Monday, Adrian Enrique Sanchez, 22, was charged with first-degree murder and first-degree assault and other lesser charges. His friend, Cristobal Alfredo Rios, 18, was charged as an accessory to a crime.

A party at the campground involving about 30 young people had waned with the morning hours.

About 4 a.m., Mills said, he caught Sanchez rummaging through a friend’s car.

Words turned to violence when Sanchez pulled a knife and grazed him across the chest, he said.

Payne stepped in to calm the situation, Mills said, but Sanchez plunged the knife into Payne’s throat, then stabbed Carey before running into the woods with Rios, he said.

Sanchez and Rios were captured hours later.

Tuesday night, dozens of teenagers representing the complete spectrum of high school culture – preppy student leaders to likely troublemakers, brawny athletes to shaggy kids dressed in black with piercings on their faces – filled Romans Park.

They signed the broad edges of a table-sized poster, around a picture of the wide-smiling, bright-eyed young man.

Payne, some said, never knew an enemy and made friends easily. They wrote inscriptions that seemed more appropriate for a senior yearbook than a last goodbye.
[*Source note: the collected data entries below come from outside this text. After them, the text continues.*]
-- ==== Sys2Proof/Machine/Target.lean ====
section
/-! DEFINITION. Presentation at a target NIU (R105 steps 4 to 6, R108, R109, R128, R134), the target channels (R75, R76,
R112), and port reset as it bears on them (R79). -/

namespace Sys2Proof.Machine

/-- The header beat of a target request (R75). -/
def treqHeader (h : FlitBits) (addr size ttag : Nat) (inl : Nat) : BeatBits :=
  mkf 256 128 128 inl ||| mkf 256 80 48 addr ||| mkf 256 64 16 (hMid h) ||| mkf 256 58 6 (hOpc h) |||
  mkf 256 57 1 (b1 (hDbg h)) ||| mkf 256 52 4 (hSubop h) ||| mkf 256 37 15 size ||| mkf 256 31 6 (hMq h) |||
  mkf 256 23 8 ttag

/-- The beats of a target request: one packet, or a whole queue message with its payload (R75, R108). -/
def treqBeats (h : FlitBits) (size ttag : Nat) (data : List FlitBits) : List BeatBits :=
  let queue := hOpc h = opMSG ∧ hMq h < 63
  treqHeader h (if queue then 0 else hAddr h) size ttag (if data.isEmpty then (hInline h).toNat else 0) :: beatsOf data

/-- Put a target request on the channel (R112): it takes the TTAG given; `seqs` are the numbers it stands for on an EXACTLY_ONCE
flow. The ejection VC or the store slot of a packet stays taken until its delivery (R93). -/
def Mach.present (m : Mach) (n k : Nat) (r : Pres) (size : Nat) (data : List FlitBits) (gens : List Nat) (seqs : List (BitVec 16)) :
    Mach :=
  m.modNiu n (fun x =>
    { x with treq := some (k, treqBeats r.pkt.hd size k data), treqVc := r.vc, treqSlot := r.slot, tt := Tab.set dNone x.tt k (some ⟨r.kind, r.pkt.hd, gens, seqs, false⟩) })

/-- Remove entry `i` of the packets next to be presented; what waited in an ejection VC leaves it. -/
def Niu.dropReady (x : Niu) (i : Nat) (vc : Option Nat) : Niu := { x.takeEj vc with ready := dropAt x.ready i }

/-- Remove an entry that is not presented: an access that the guard has admitted ends (R306). -/
def Niu.discardReady (x : Niu) (i : Nat) (r : Pres) : Niu := (x.dropReady i r.vc).endAll r.adm.toList

/-- The sequence number an accepted packet of an EXACTLY_ONCE flow is pending under. -/
def eoSeqs (x : Niu) (h : FlitBits) : List (BitVec 16) :=
  if hDmode h = 2 ∧ x.eoPend.contains (hFlow h, hSeq h) = true then [hSeq h] else []

/-- Whether an EXACTLY_ONCE queue message waits for an earlier one of its flow that holds a context (R108). A memory message under an
earlier MSG_ID does not hold it (DESIGN CHOICE: R108 orders the queue messages of a flow and does not set its contexts apart, log entry
152). -/
def Niu.qWaits (x : Niu) (r : Pres) : Bool :=
  let h := r.pkt.hd
  let whole := r.kind == .qmsg || (r.kind == .plain && hOpc h == opMSG && decide (hMq h < 63))
  whole && decide (hDmode h = 2) && x.ctxs.any (fun c => !c.mem && !c.closed &&
    decide (c.flow = hFlow h ∧ c.src = hSrc h ∧ 1 ≤ (hMsgId h + 256 - c.msg) % 256 ∧ (hMsgId h + 256 - c.msg) % 256 ≤ 127))

/-- The next in order to be treated: nothing of its flow stands before it but messages that wait for an earlier one (R108), its mark
is mirrored (R134), and it waits for no earlier message. -/
def Mach.nextReady (m : Mach) (n : Nat) : Option (Nat × Pres) :=
  let x := m.niu n
  let l := x.ready.zipIdx
  (l.find? (fun q =>
    let r := q.1
    !(x.ready.take q.2).any (fun b => b.kind != .service && r.kind != .service && !x.qWaits b && decide (hFlow b.pkt.hd = hFlow r.pkt.hd)) &&
    (match r.mir with
     | some id => m.recDone id
     | none => true) && !x.qWaits r)).map (fun q => (q.2, q.1))

/-- A payload found uncorrectable at the target (R105 step 6). -/
def Mach.poisoned (m : Mach) (n : Nat) : Mach := (m.orReg (aNiu n 0x30) (2 ^ 4)).occur 8 2 3 n 0 1

/-- Answer the packet at entry `i` without presenting it. -/
def Mach.turnAway (m : Mach) (n i : Nat) (r : Pres) (st : Nat) : Mach :=
  let h := r.pkt.hd
  let m := m.modNiu n (fun x => x.discardReady i r)
  if r.kind = .qpart ∨ r.kind = .mpart then m.failPart n h st true
  else m.putRsp n (rspBare h st) (if r.kind = .dup then [] else eoSeqs (m.niu n) h) none

/-- The free TTAG and channel that a presentation needs (R76). -/
def Niu.freeTt (x : Niu) : Option Nat :=
  if x.treq.isSome then none else lowest (fun k => (Tab.get dNone x.tt k).isNone) 256

/-- Mark and mirror before presentation (R127, R134): with mirroring, the record goes first and the packet waits. -/
def Mach.markFirst (m : Mach) (n i : Nat) (h : FlitBits) (seqs : List (BitVec 16)) : Mach :=
  let r := seqs.foldl (fun (a : Nat × Mach) q => a.2.rxRec n (sf h 176 16 q.toNat) false) (0, m)
  r.2.modNiu n (fun x => { x with ready := modAt (fun p => { p with mir := some r.1 }) x.ready i })

/-- Whether a packet or message goes to a receive queue (R108). -/
def hQueue (h : FlitBits) : Bool := hOpc h == opMSG && decide (hMq h < 63)

/-- A single request or a packet of a memory message, admitted: present it. On an EXACTLY_ONCE flow it is marked with the
presentation, a queue message only with its delivery (R127). -/
def Mach.presentPlain (m : Mach) (n i k : Nat) (r : Pres) (g : Nat) : Mach :=
  let h := r.pkt.hd
  let m := m.modNiu n (fun x =>
    let x := x.dropReady i none
    let x := if hDmode h = 2 ∧ r.kind ≠ .dup ∧ hQueue h = false then x.rxMark (hFlow h) (hSeq h) false else x
    if r.kind = .mpart then x.modCtx h (fun c => { (c.deal h) with out := c.out + 1 }) else x)
  m.present n k r (hLen h) r.pkt.data [g] (eoSeqs (m.niu n) h)

/-- Steps 4 to 6 of R105 for one packet: the guard, port reset, poison, mirroring, presentation; a packet of a queue message
joins its context. A packet of a memory message that has arrived and not been presented when the message fails or is closed is discarded
(DESIGN CHOICE: R110 speaks only of packets presented and packets missing, log entry 136). -/
def Mach.treatPacket (m : Mach) (g : Guard) (n i : Nat) (r : Pres) : Mach :=
  let x := m.niu n
  let h := r.pkt.hd
  let turn (m : Mach) (st : Nat) : Mach := if (m.niu n).rspRoom then m.turnAway n i r st else m
  let lost := r.kind = .mpart ∧ (x.ctxOf h).any (fun c => c.drops h) = true
  if lost then
    (m.modNiu n (fun x => (x.discardReady i r).modCtx h (fun c => c.deal h))).ctxStep n h true
  else if hDmode h = 2 ∧ r.kind ≠ .qpart ∧ (x.entry (hFlow h)).isNone = true then m.wantEntry n (hFlow h)
  else if r.kind ≠ .qpart ∧ x.runs = true ∧ x.freeTt = none then m
  else
    let checked : Option Denial := if r.adm.isSome then none else g.check h
    match checked with
    | some d => if x.rspRoom then (m.deny n h d).turnAway n i r sGUARD else m
    | none =>
      if !x.runs && r.kind != .qpart then turn m sTGTERR
      else if r.pkt.bad then (if x.rspRoom then (m.poisoned n).turnAway n i r sPOISON else m)
      else
        let sr := r.adm.getD x.gSer
        let m := if r.adm.isSome then m else m.modNiu n (fun x =>
          { x.admitted with ready := modAt (fun p => { p with adm := some sr }) x.ready i })
        if r.kind = .qpart then
          (m.modNiu n (fun x =>
            let x := x.dropReady i r.vc
            if ((x.ctxOf h).bind Ctx.fail).isSome then (x.endAccess sr).modCtx h (fun c => c.deal h)
            else x.modCtx h (fun c => { (c.deal h) with pkts := c.pkts ++ [r.pkt], gens := c.gens ++ [sr] }))).ctxStep n h true
        else if hDmode h = 2 ∧ r.kind ≠ .dup ∧ m.mirrors = true ∧ r.mir = none then (if m.recRoom then m.markFirst n i h [hSeq h] else m)
        else match (m.niu n).freeTt with
          | none => m
          | some k => m.presentPlain n i k r sr

/-- A duplicate answered again (R128 step 3). -/
def Mach.treatDup (m : Mach) (g : Guard) (n i : Nat) (r : Pres) : Mach :=
  let x := m.niu n
  let h := r.pkt.hd
  let err := (x.entry (hFlow h)).any (fun e =>
    let b := seqDist (eTop e.ent) (hSeq h)
    decide (b ≤ 63) && bt (eErr e.ent) b)
  if !x.rspRoom then m
  else if (x.entry (hFlow h)).isNone then m.wantEntry n (hFlow h)
  else match g.check h with
    | some d => (m.deny n h d).turnAway n i r sGUARD
    | none =>
      if err then m.turnAway n i r sTGTERR
      else if hOpc h = opRD then m.treatPacket g n i r
      else if hOpc h = opATM then
        match x.atoms.find? (fun a => a.1 = hFlow h ∧ a.2.1 = hSeq h) with
        | none => m.turnAway n i r sTGTERR
        | some a =>
          (m.modNiu n (fun x => x.dropReady i r.vc)).putRsp n (rspPkt h sOK (hLen h) (BitVec.ofNat 128 a.2.2.toNat) []) [] none
      else m.turnAway n i r sOK

/-- A whole queue message (R108, R61). -/
def Mach.treatMessage (m : Mach) (n i : Nat) (r : Pres) : Mach :=
  let x := m.niu n
  match x.ctxOf r.pkt.hd with
  | none => m.modNiu n (fun x => x.dropReady i none)
  | some c =>
    let h := c.hd
    let finish (m : Mach) (st : Nat) : Mach :=
      if !x.rspRoom then m
      else (m.modNiu n (fun x => ((x.dropReady i none).endAll c.gens).freeCtx h)).putRsp n (rspBare h st) c.seqs none
    match c.fail with
    | some (_, st) => finish m st
    | none =>
      if !x.runs then finish m sTGTERR
      else match x.freeTt with
        | none => m
        | some k =>
          if hDmode h = 2 ∧ m.mirrors = true ∧ r.mir = none then (if m.recRoom then m.markFirst n i h c.seqs else m)
          else
            let parts := (List.range 64).filterMap (fun j => c.pkts.find? (fun p => hIdx p.hd == j))
            let size := (parts.map (fun p => hLen p.hd)).foldl (· + ·) 0
            (m.modNiu n (fun x => x.dropReady i none)).present n k ⟨.qmsg, ⟨h, [], false⟩, none, false, 0, none, none⟩ size
              (parts.flatMap Pkt.payload) c.gens c.seqs

/-- TARGET_PRESENT (R105): what is next in order is checked and presented. What the packet store holds in order comes first
into line. -/
def execTargetPresent (ep : Ep) (s : State) : Out :=
  s.onAll (fun s =>
    let n := ep.val
    let m := s.m
    let m := (((m.niu n).store.map (fun p => hFlow p.hd)).dedup).foldl (fun m f => m.drainStore n f 64) m
    match m.nextReady n with
    | none => m
    | some (i, r) =>
      match r.kind with
      | .service =>
        if !(m.niu n).runs then
          let m := m.modNiu n (fun x => x.dropReady i none)
          if bf r.pkt.hd 11 6 = 0x3E then m.noticeDone n else m
        else match (m.niu n).freeTt with
          | none => m
          | some k => (m.modNiu n (fun x => x.dropReady i none)).present n k r r.size r.pkt.data [] []
      | .qmsg => m.treatMessage n i r
      | .dup => m.treatDup (s.guard n) n i r
      | _ => m.treatPacket (s.guard n) n i r)

/-- TREQ_BEAT_ACCEPT (R137, R93, R108): the endpoint takes the next beat of the target request; with the last beat it is delivered
and the ejection VC or slot it kept is free; of a queue message the context and slots are freed, its marks are set and mirrored, and
it is pending no more (R126, R127). In port reset no beat is delivered (R79). -/
def execTreqBeatAccept (ep : Ep) (s : State) : Out :=
  s.on (fun m =>
    let n := ep.val
    let x := m.niu n
    match x.treq with
    | none => m
    | some (k, beats) =>
      if !x.runs then m
      else if 1 < beats.length then m.modNiu n (fun x => { x with treq := some (k, beats.drop 1) })
      else
        let m := m.modNiu n Niu.endTreq
        match Tab.get dNone x.tt k with
        | none => m
        | some t =>
          if hQueue t.hd = false ∨ t.kind = .service then m
          else
            m.modNiu n (fun x =>
              let x := if t.kind = .qmsg then x.freeCtx t.hd else x
              if t.kind = .dup ∨ hDmode t.hd ≠ 2 then x else x.rxMarks (hFlow t.hd) t.seqs none))

/-- The status an endpoint's code is taken as (R76). -/
def trspStatus (c : Nat) : Nat := if c = sOK ∨ c = sPOISON then c else sTGTERR

/-- The answer of a delivered target request (R112): its accesses end, and the response is formed. A prior value is kept,
and mirrored, before its ATR leaves (R130, R134). -/
def Mach.answerTt (m : Mach) (n : Nat) (t : TT) (st : Nat) (inl : BitVec 128) (data : List FlitBits) : Mach :=
  let h := t.hd
  let m := m.modNiu n (fun x => x.endAll t.gens)
  let seqs := eoSeqs (m.niu n) h
  match t.kind with
  | .service => if bf h 11 6 = 0x3E then m.noticeDone n else m
  | .qmsg => m.putRsp n (rspBare h st)
      (if hDmode h = 2 then t.seqs.filter (fun q => q == hSeq h || (m.niu n).eoPend.contains (hFlow h, q)) else []) none
  | .mpart =>
    (m.modNiu n (fun x => x.modCtx h (fun c =>
      let c := if st = sOK then c else c.note (hIdx h) st
      { c with out := c.out - 1 }))).ctxStep n h true
  | _ =>
    if hOpc h = opRD ∧ st = sOK then
      let len := hLen h
      let p := if len ≤ 16 then rspPkt h sOK len (BitVec.ofNat 128 (inl.toNat % 2 ^ (8 * len))) []
        else rspPkt h sOK len 0 (trimData len data)
      m.putRsp n p seqs none
    else if hOpc h = opATM ∧ st = sOK then
      let v := BitVec.ofNat 128 (inl.toNat % 2 ^ (8 * hLen h))
      let p := rspPkt h sOK (hLen h) v []
      if hDmode h = 2 then
        let w : Word := v.extractLsb' 0 64
        let m := m.modNiu n (fun x =>
          { x with atoms := (if 64 ≤ x.atoms.length then x.atoms.drop 1 else x.atoms) ++ [(hFlow h, hSeq h, w)] })
        if m.mirrors then
          let r := m.pushRec 4 n (hFlow h) (hSeq h) (w.toNat * 2 ^ 18)
          r.2.putRsp n p seqs (some r.1)
        else m.putRsp n p seqs none
      else m.putRsp n p seqs none
    else m.putRsp n (rspBare h st) (if hDmode h = 2 ∧ t.kind = .plain then [hSeq h] else seqs) none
They referred to him by high school nicknames, including “Sweet Seth” and “Dawg.”

“He was incredibly sweet; even guys talked about how nice he was to everybody,” said Tasha Davis, 19, a friend from Highlands Ranch. “He never did anything to anybody, and I never heard him ever say a bad word (about) anybody.

“It’s not fair.”

Jim Tucker, tennis coach at Englewood High, said Payne was a fun-loving student as well as a gifted athlete who brought his own cheering section.

“He had a lot of kids coming and watching him play,” he said.

He recalled Payne helping 7- and 8-year-olds learn tennis.

“He was a very caring individual,” Tucker said. “That is just the kind of guy he was.”

He called Payne’s death a “terrible loss” for Englewood.

“At such an early age, the whole incident is terrible.”